The reader may have already connected HJB, value function, It?'s lemma and the brilliant Dynkin's formula, guiding us to a beautiful system of equations that, in turn, will furnish us with at least numerical proxies to help address the fundamental question of when to exit. The system of equations I've mentioned is not random; it consists of a Partial Differential Equation (PDE) along with at least two boundary conditions. Specifically, this system is recognized in the literature as Two-Point Boundary Value (TPBV) problems.

Prior to reaching this system of equations, expectations have transformed potentially infinite paths into a single trajectory. This transformation not only allows us to move away from randomness but also facilitates the identification of clear entry and exit points(which are the controls in a certain sense). It is crucial to acknowledge that simplifying assumptions were made to derive these results.

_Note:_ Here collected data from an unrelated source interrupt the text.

/-- A descriptor of a position changed. -/
def updDesc (s : State) (i q pos idx : Nat) (f : DescSt → DescSt) : State :=
  s.updQ i q fun x => x.updPos pos fun y => { y with descs := y.descs.zipIdx.map fun e => if e.2 = idx then f e.1 else e.1 }

/-- The waits of every descriptor of a position removed. -/
def dropPosWaits (s : State) (i q pos : Nat) : State :=
  let mine : Who → Bool
    | .desc q' p' _ => q' == q && p' == pos
    | _ => false
  dropHeld (s.updAtu i fun a => { a with misses := a.misses.filter fun m => !mine m.who }) i mine

/-- A descriptor that cannot run, or cannot be read, ends its job: at once before the job has started, else when the job reaches it (R140, R204). -/
def failDesc (s : State) (i q pos idx status result : Nat) : State :=
  match (s.q i q).pos? pos with
  | none => s
  | some p =>
    if p.ph == .waiting && idx = 0 then endPos (dropPosWaits s i q pos) i q pos status result true
    else if idx = p.descs.length then
      (dropMisses s i (.desc q pos idx)).updQ i q fun x => x.updPos pos fun y =>
        { y with fet := .whole, descs := y.descs ++ [{ raw := [], ph := .failed status result }] }
    else updDesc (dropMisses s i (.desc q pos idx)) i q pos idx fun d => { d with ph := .failed status result }

/-- The next position to fetch: the first from `fetch` on that the queue does not hold already, as a restored queue may (R388). -/
def Queue.nextPos (x : Queue) : Nat :=
  ((List.range (x.poss.length + 1)).findSome? fun n =>
    let p := (x.ctx.fetch + n) % 2 ^ 24
    if p = x.ctx.tail || (x.pos? p).isNone then some p else none).getD x.ctx.fetch

/-- A position taken for fetching: behind those before it in the ring, before any restored one after it. -/
def Queue.takePos (x : Queue) (p : Pos) : Queue :=
  let later (y : Pos) : Bool := y.pos < 2 ^ 24 && sub24 y.pos p.pos < 2 ^ 23
  { x with poss := x.poss.filter (fun y => !later y) ++ [p] ++ x.poss.filter later }

/-- The position whose descriptor read is concerned by the queue's ring: the one being read, else the next to fetch. -/
def ringPos (x : Queue) : Nat :=
  match x.poss.find? fun p => p.ph == .waiting && p.fet != .whole && p.descs.isEmpty with
  | some p => p.pos
  | none => x.nextPos

/-- The ring cannot be translated: the position concerned ends with XLATE_FAIL (R207). -/
def failRing (s : State) (i q reason : Nat) : State :=
  let x := s.q i q
  let p := ringPos x
  let s := s.updQ i q fun x =>
    let x := { x with ringRead := none }
    if (x.pos? p).isSome then x
    else { x.takePos { pos := p } with ctx := { x.ctx with fetch := (p + 1) % 2 ^ 24 } }
  endPos (dropMisses s i (.ring q)) i q p 3 (xlateResult reason 0 (1 - x.ctx.ringLoc) x.ctx.ringBase) true

/-- The completion ring cannot be translated: the queue enters ERROR and its records wait (R207). -/
def failCq (s : State) (i q : Nat) : State :=
  let s := (dropMisses s i (.cq q)).updQ i q fun x => { x with cqBad := true, cq := none }
  if (s.q i q).mode == .disabled then s else haltQueue s i q 3

/-- A waiter ends with a reason of R204 or R229; a ring under CTX_ENABLE gives BAD_RING (R116). A station's access is a contained error (R222):
WRITE_DENIED where a right is missing, else GLOBAL_UNMAPPED (DESIGN CHOICE, log entry 140). -/
def failWho (s : State) (i : Nat) (w : Who) (reason sp addr : Nat) : State :=
  match w with
  | .enable q => wakeDbs (ctxEnd (dropMisses s i w) i q 0x12 false) i q
  | .step _ _ => s
  | .station k t =>
    let code : Nat := if reason = 21 || reason = 4 then 9 else 3
    let f (e : StWait) : StWait := if e.site = k && e.tag = t then { e with code := some code } else e
    let s := dropMisses s i w
    { s with hlc := s.hlc.upd (carrier s i) fun h => { h with stWait := h.stWait.map f } }
  | .desc q p k => failDesc s i q p k 3 (xlateResult reason k sp addr)
  | .ring q => failRing s i q reason
  | .cq q => failCq s i q

/-- Positions of an earlier incarnation whose records are still to be delivered (R119), under numbers that no new position has: 2^24 added. -/
def keepOld (s : State) (i q : Nat) : State :=
  let k := ctxKey s i q
  let f (r : Report) : Report := match r with | .record a p => if a = k then .record a (p + 2 ^ 24) else r | r => r
  ({ s with mir := s.mir.upd (carrier s i) fun m => { m with wait := m.wait.map f } } : State).updQ i q fun x =>
    { x with poss := x.poss.map fun y => { y with pos := y.pos + 2 ^ 24 } }

/-- How the translation that must hold a ring or completion ring ends (R116): its unit, a wait, or none. -/
inductive RingRes where
  | unit (u : URec)
  | wait (m : Miss)
  | bad
  deriving DecidableEq, Repr

/-- The translation of the ring (`cq` false) or completion ring of a queue under CTX_ENABLE (R116): one ATC entry, or one device page. -/
def ringUnit (s : State) (i q : Nat) (cq : Bool) : State × RingRes :=
  let x := s.q i q
  let loc := if cq then x.ctx.cqLoc else x.ctx.ringLoc
  let base := if cq then x.ctx.cqBase else x.ctx.ringBase
  let size := if cq then 2 ^ (x.ctx.cqLog2 + 5) else 2 ^ (x.ctx.ringLog2 + 6)
  if loc = 1 && 2 ^ 50 ≤ base then (s, .bad)
  else
    match xlateAt s (xctx s i x) (1 - loc) base (!cq) cq with
    | (s, .unit u) => (s, if u.base ≤ base && base + size ≤ u.base + u.size then .unit u else .bad)
    | (s, .miss key iova) =>
      (s, .wait { who := .enable q, key, iova, sp := 1 - loc, addr := base, needR := !cq, needW := cq, data := false, part := x.part })
    | (s, _) => (s, .bad)

/-- CTX_ENABLE from its translations on (R116): BAD_RING, a wait with the command in progress, or the queue enabled, with irq_pending and
ahead_tries 0 (R115), behind the curtain where its VD is CLOSING or DOWN (R383) (DEDUCED, log entry 143). Records of an earlier incarnation
that wait stay to be delivered (R119). Doorbells that came meanwhile follow (R103). -/
def enableRun (s : State) (i q : Nat) : State :=
  let wait (s : State) (m : Miss) : State := (s.setR (qmR i 0 0x48) 1).updAtu i fun a => { a with misses := a.misses ++ [m] }
  match ringUnit s i q false with
  | (s, .bad) => wakeDbs (ctxEnd s i q 0x12 false) i q
  | (s, .wait m) => wait s m
  | (s, .unit r) =>
    match ringUnit s i q true with
    | (s, .bad) => wakeDbs (ctxEnd s i q 0x12 false) i q
    | (s, .wait m) => wait s m
    | (s, .unit c) =>
      let s := keepOld (touchCtx s i q) i q
      let s := s.updQ i q fun x =>
        { ctx := { x.ctx with irqPending := 0, aheadTries := 0 }, mode := .enabled,
          conds := { curtain := (s.vd i x.vd).st == .closing || (s.vd i x.vd).st == .down }, ring := some r, cq := some c, dbWait := x.dbWait,
          poss := x.poss, recFly := x.recFly, recPort := x.recPort, irqNow := x.irqNow.map (· + 2 ^ 24), jwait := x.jwait, stored := x.stored }
      wakeDbs (ctxEnd s i q 0x01 true) i q

/-- A waiter's translation is made again: its wait goes; a descriptor is pending again once none of its waits is left; CTX_ENABLE goes on. -/
def wake (s : State) (i : Nat) (m : Miss) : State :=
  let s := s.updAtu i fun a => { a with misses := a.misses.filter (· != m) }
  match m.who with
  | .desc q p k =>
    if (s.atu.get i).misses.any fun x => x.who == m.who then s
    else updDesc s i q p k fun d => if d.ph == .miss then { d with ph := .pending } else d
  | .enable q => enableRun s i q
  | _ => s

/-! ### Page-request groups (R224-R230) -/

/-- Page requests outstanding on a port, from both instances. -/
def prqOnPort (s : State) (p : Nat) : Nat :=
  let f (q : Prq) : Nat := (q.groups.filter fun e => e.2.port == some p).length
  f s.prq.a + f s.prq.b

/-- Whether PRG index `idx` is in use on a port and space. -/
def idxUsed (s : State) (p : Nat) (pasid : Option Nat) (idx : Nat) : Bool :=
  let f (q : Prq) : Bool := q.groups.any fun e => e.2.port == some p && e.2.pasid == pasid && e.2.idx == idx
  f s.prq.a || f s.prq.b

/-- The next free PRG index of instance `c` for a port and space: the first free value above the last one allocated (R226). -/
def nextIdx (s : State) (c p : Nat) (pasid : Option Nat) : Option Nat :=
  let last := (((s.prq.get c).lastIdx.find? fun e => e.1 == (p, pasid)).map Prod.snd).getD 255
  ((List.range 256).map fun k => (last + 1 + k) % 256).find? fun v => !idxUsed s p pasid (256 * c + v)

/-- The ports on which a page request of a host group may be sent now (R226). -/
def prqPorts (s : State) (c g : Nat) (pasid : Option Nat) : List Nat :=
  (upPorts s g).filter fun p =>
    !absent s g && (s.port p).pri && !(s.port p).respFail && prqOnPort s p < (s.port p).alloc && (nextIdx s c p pasid).isSome

/-- Group `n` sent, if a port qualifies (R226). -/
def sendPrg (s : State) (i n : Nat) : State :=
  let c := carrier s i
  match Tbl.find (s.prq.get i).groups n with
  | none => s
  | some g =>
    match leastBy (prqOnPort s) (prqPorts s c g.group g.pasid) with
    | none => s
    | some p =>
      match nextIdx s c p g.pasid with
      | none => s
      | some v =>
        let idx := 256 * c + v
        let s := s.updPrq i fun x => { x with groups := Tbl.put x.groups n { g with port := some p, idx } }
        let s := s.updPrq c fun x => { x with lastIdx := ((p, g.pasid), v) :: x.lastIdx.filter fun e => e.1 != (p, g.pasid) }
        (s.bump (prqR i 0x50) 1).emit (.pageReq c p g.pasid g.chunk g.needR g.needW idx)

/-- The waiters of a group. -/
def prgWaits (s : State) (i n : Nat) : List Miss := (s.atu.get i).misses.filter fun m => m.prg == some n

/-- A group ended without Success (R232): the counters, the last-failure registers and the interrupt. -/
def prqFail (s : State) (i : Nat) (g : Prg) (reason : Nat) : State :=
  let s := (s.bump (prqR i 0x60) 1).setR (prqR i 0x70) g.chunk
  (s.setR (prqR i 0x78) (fields [(0, reason), (8, g.group), (10, b2n g.pasid.isSome), (12, g.pasid.getD 0)])).irq (prqPage i) 16

/-- Why no page request of a host group can be sent (R226): PRI_OFF or PRI_STOPPED, if its UP ports say so. -/
def priStop (s : State) (g : Nat) : Option Nat :=
  let ups := upPorts s g
  let pri := ups.filter fun p => (s.port p).pri
  if !ups.isEmpty && pri.isEmpty then some 16
  else if !pri.isEmpty && pri.all (fun p => (s.port p).respFail) then some 23
  else none

/-- Groups that wait are sent in formation order as ports qualify; one whose host group can send no request any more ends (R226). -/
def sendWaiting (s : State) (i : Nat) : State :=
  (s.prq.get i).groups.foldl (fun s e =>
    if e.2.port.isSome || e.2.quarantined then s
    else match priStop s e.2.group with
      | none => sendPrg s i e.1
      | some r =>
        let s := (prgWaits s i e.1).foldl (fun s m => failWho s i m.who r m.sp m.addr) s
        prqFail (s.updPrq i fun x => { x with groups := Tbl.del x.groups e.1 }) i e.2 r) s

/-- A waiter that may fault joins the group of its chunk or forms one, which asks for its rights and those of earlier waiters (R225, R226, R228):
the reason it ends with instead, if any. With every group in use it waits without one. `seen` are the answers it has had for the chunk. -/
def joinPrg (s : State) (i : Nat) (m : Miss) (g : Nat) (pasid : Option Nat) (seen : Nat × Bool × Bool) : State × Option Nat :=
  let chunk := alignDown m.iova (2 ^ 21)
  let add (s : State) (n : Option Nat) : State :=
    s.updAtu i fun a => { a with misses := a.misses.filter (· != m) ++ [{ m with prg := n, sent := n.isSome }] }
  match (s.prq.get i).groups.find? fun e => !e.2.quarantined && e.2.group == g && e.2.pasid == pasid && e.2.chunk == chunk with
  | some (n, _) => ((add s (some n)).bump (prqR i 0x58) 1, none)
  | none =>
    if 2 ≤ seen.1 then (s, some 20)
    else if !bitAt (s.r (prqR i 0x40)) m.part then (s, some 22)
    else if (priStop s g).isSome then (s, priStop s g)
    else if 1024 ≤ (s.prq.get i).groups.length then (add s none, none)
    else
      let n := (s.prq.get i).next
      let new : Prg := { group := g, pasid, chunk, needR := m.needR || seen.2.1, needW := m.needW || seen.2.2, timeout := s.fld (prqR i 0x44) 0 16 }
      let s := s.updPrq i fun x => { x with next := n + 1, groups := Tbl.put x.groups n new }
      (sendWaiting (add s (some n)) i, none)

/-- The Success responses a unit has seen for a chunk, and the rights that the waiters of those groups needed (R228). -/
def prqSeen (s : State) (i : Nat) (m : Miss) : Nat × Bool × Bool :=
  match m.who with
  | .desc q p k =>
    match ((s.q i q).pos? p).bind fun y => y.descs[k]? with
    | some d => ((d.prqs.find? fun e => e.1 == alignDown m.iova (2 ^ 21) + m.fp).map Prod.snd).getD (0, false, false)
    | none => (0, false, false)
  | _ => (0, false, false)

/-- A waiter that lacks a host right (R222): it faults if it may, else ends with PRQ_NOT_ALLOWED. -/
def faultOn (s : State) (i : Nat) (m : Miss) : State :=
  match m.key with
  | .host g pasid =>
    if !m.data then failWho (s.updAtu i fun a => { a with misses := a.misses.filter (· != m) }) i m.who 21 m.sp m.addr
    else
      match joinPrg s i m g pasid (prqSeen s i m) with
      | (s, none) => s
      | (s, some r) => failWho (s.updAtu i fun a => { a with misses := a.misses.filter (· != m) }) i m.who r m.sp m.addr
  | .da _ => s

/-- The outstanding group of a chunk, if any (R225). -/
def prgOf (s : State) (i : Nat) (key : XKey) (iova : Nat) : Bool :=
  match key with
  | .host g pasid => (s.prq.get i).groups.any fun e =>
      !e.2.quarantined && e.2.group == g && e.2.pasid == pasid && e.2.chunk == alignDown iova (2 ^ 21)
  | .da _ => false

/-- A wait added for a miss: on an outstanding page-request group of its chunk where it may fault (R225), else on a walk or
Translation Request to come. -/
def addMiss (s : State) (i : Nat) (m : Miss) : State :=
  let s := s.updAtu i fun a => { a with misses := a.misses ++ [m] }
  if m.data && prgOf s i m.key m.iova then faultOn s i m else s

It should be evident that the solution will manifest within a mean value "world," representing the cost incurred to eliminate uncertainty from the original equation. In practical terms, this implies a higher likelihood of numerous ex-post better final results, better aligned with the actual trajectory that unfolded. A more comprehensive problem is the recurring one, meaning that the trader will keep buying, holding, and selling that stock for many cycles.

The questions arise: Are these assumptions reasonable, or do they deviate significantly from reality? What does the data reveal about the validity of these assumptions? It's essential to remember that models serve as pale representations of the real world. However, within the realm of Quantitative analysis, they stand as the best tools at our disposal.